PROMPT
From the first line through the one containing "simp [decode, h, opMul64, opShr128]", restate the listing word for word, and give no other lines.

RECORDS FOR PROCESSING
━━━━━━

-- ==== Sys2Proof/Laws/Decode.lean ====
section
/-! SUPPORT. What the decoder answers for each value of op, and the reserved command. -/

namespace Sys2Proof

variable {c : Command}

/-- A select code has one of four values (30_encoding.md R38). -/
theorem opSel_cases (o : OpSel) : o = 0b00#2 ∨ o = 0b01#2 ∨ o = 0b10#2 ∨ o = 0b11#2 := by
  revert o; decide

theorem decode_of_op_mul64 (h : c.op = 0b00#2) : decode c = .mul64 c.a c.b := by
  simp [decode, h, opMul64]

theorem decode_of_op_shr128 (h : c.op = 0b01#2) : decode c = .shr128 c.b c.a c.dist := by
  simp [decode, h, opMul64, opShr128]

theorem decode_of_op_mod1e9 (h : c.op = 0b10#2) : decode c = .mod1e9 c.b c.a := by
  simp [decode, h, opMul64, opShr128, opMod1e9]

theorem decode_of_op_reserved (h : c.op = 0b11#2) : decode c = .reserved := by
  simp [decode, h, opMul64, opShr128, opMod1e9]

/-- Only op = 11 decodes to the reserved instruction (30_encoding.md R41). -/
theorem decode_eq_reserved_iff : decode c = .reserved ↔ c.op = 0b11#2 := by
  obtain h | h | h | h := opSel_cases c.op
  · simp [decode_of_op_mul64 h, h]
  · simp [decode_of_op_shr128 h, h]
  · simp [decode_of_op_mod1e9 h, h]
  · simp [decode_of_op_reserved h, h]

theorem isReserved_eq_true_iff : c.isReserved = true ↔ c.op = 0b11#2 :=
  decide_eq_true_iff (p := c.op = opReserved)

theorem isReserved_eq_false_iff : c.isReserved = false ↔ c.op ≠ 0b11#2 :=
  decide_eq_false_iff_not (p := c.op = opReserved)

/-- Only the reserved instruction is encoded with op = 11. -/
theorem op_encode_reserved_iff {i : Instr} : (encode i).op = 0b11#2 ↔ i = .reserved := by
  cases i <;> simp [encode, opMul64, opShr128, opMod1e9, opReserved]

end Sys2Proof
end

━━━━━━

RESPONSE AREA
-- ==== Sys2Proof/Laws/Decode.lean ====
section
/-! SUPPORT. What the decoder answers for each value of op, and the reserved command. -/

namespace Sys2Proof

variable {c : Command}

/-- A select code has one of four values (30_encoding.md R38). -/
theorem opSel_cases (o : OpSel) : o = 0b00#2 ∨ o = 0b01#2 ∨ o = 0b10#2 ∨ o = 0b11#2 := by
  revert o; decide

theorem decode_of_op_mul64 (h : c.op = 0b00#2) : decode c = .mul64 c.a c.b := by
  simp [decode, h, opMul64]

theorem decode_of_op_shr128 (h : c.op = 0b01#2) : decode c = .shr128 c.b c.a c.dist := by
  simp [decode, h, opMul64, opShr128]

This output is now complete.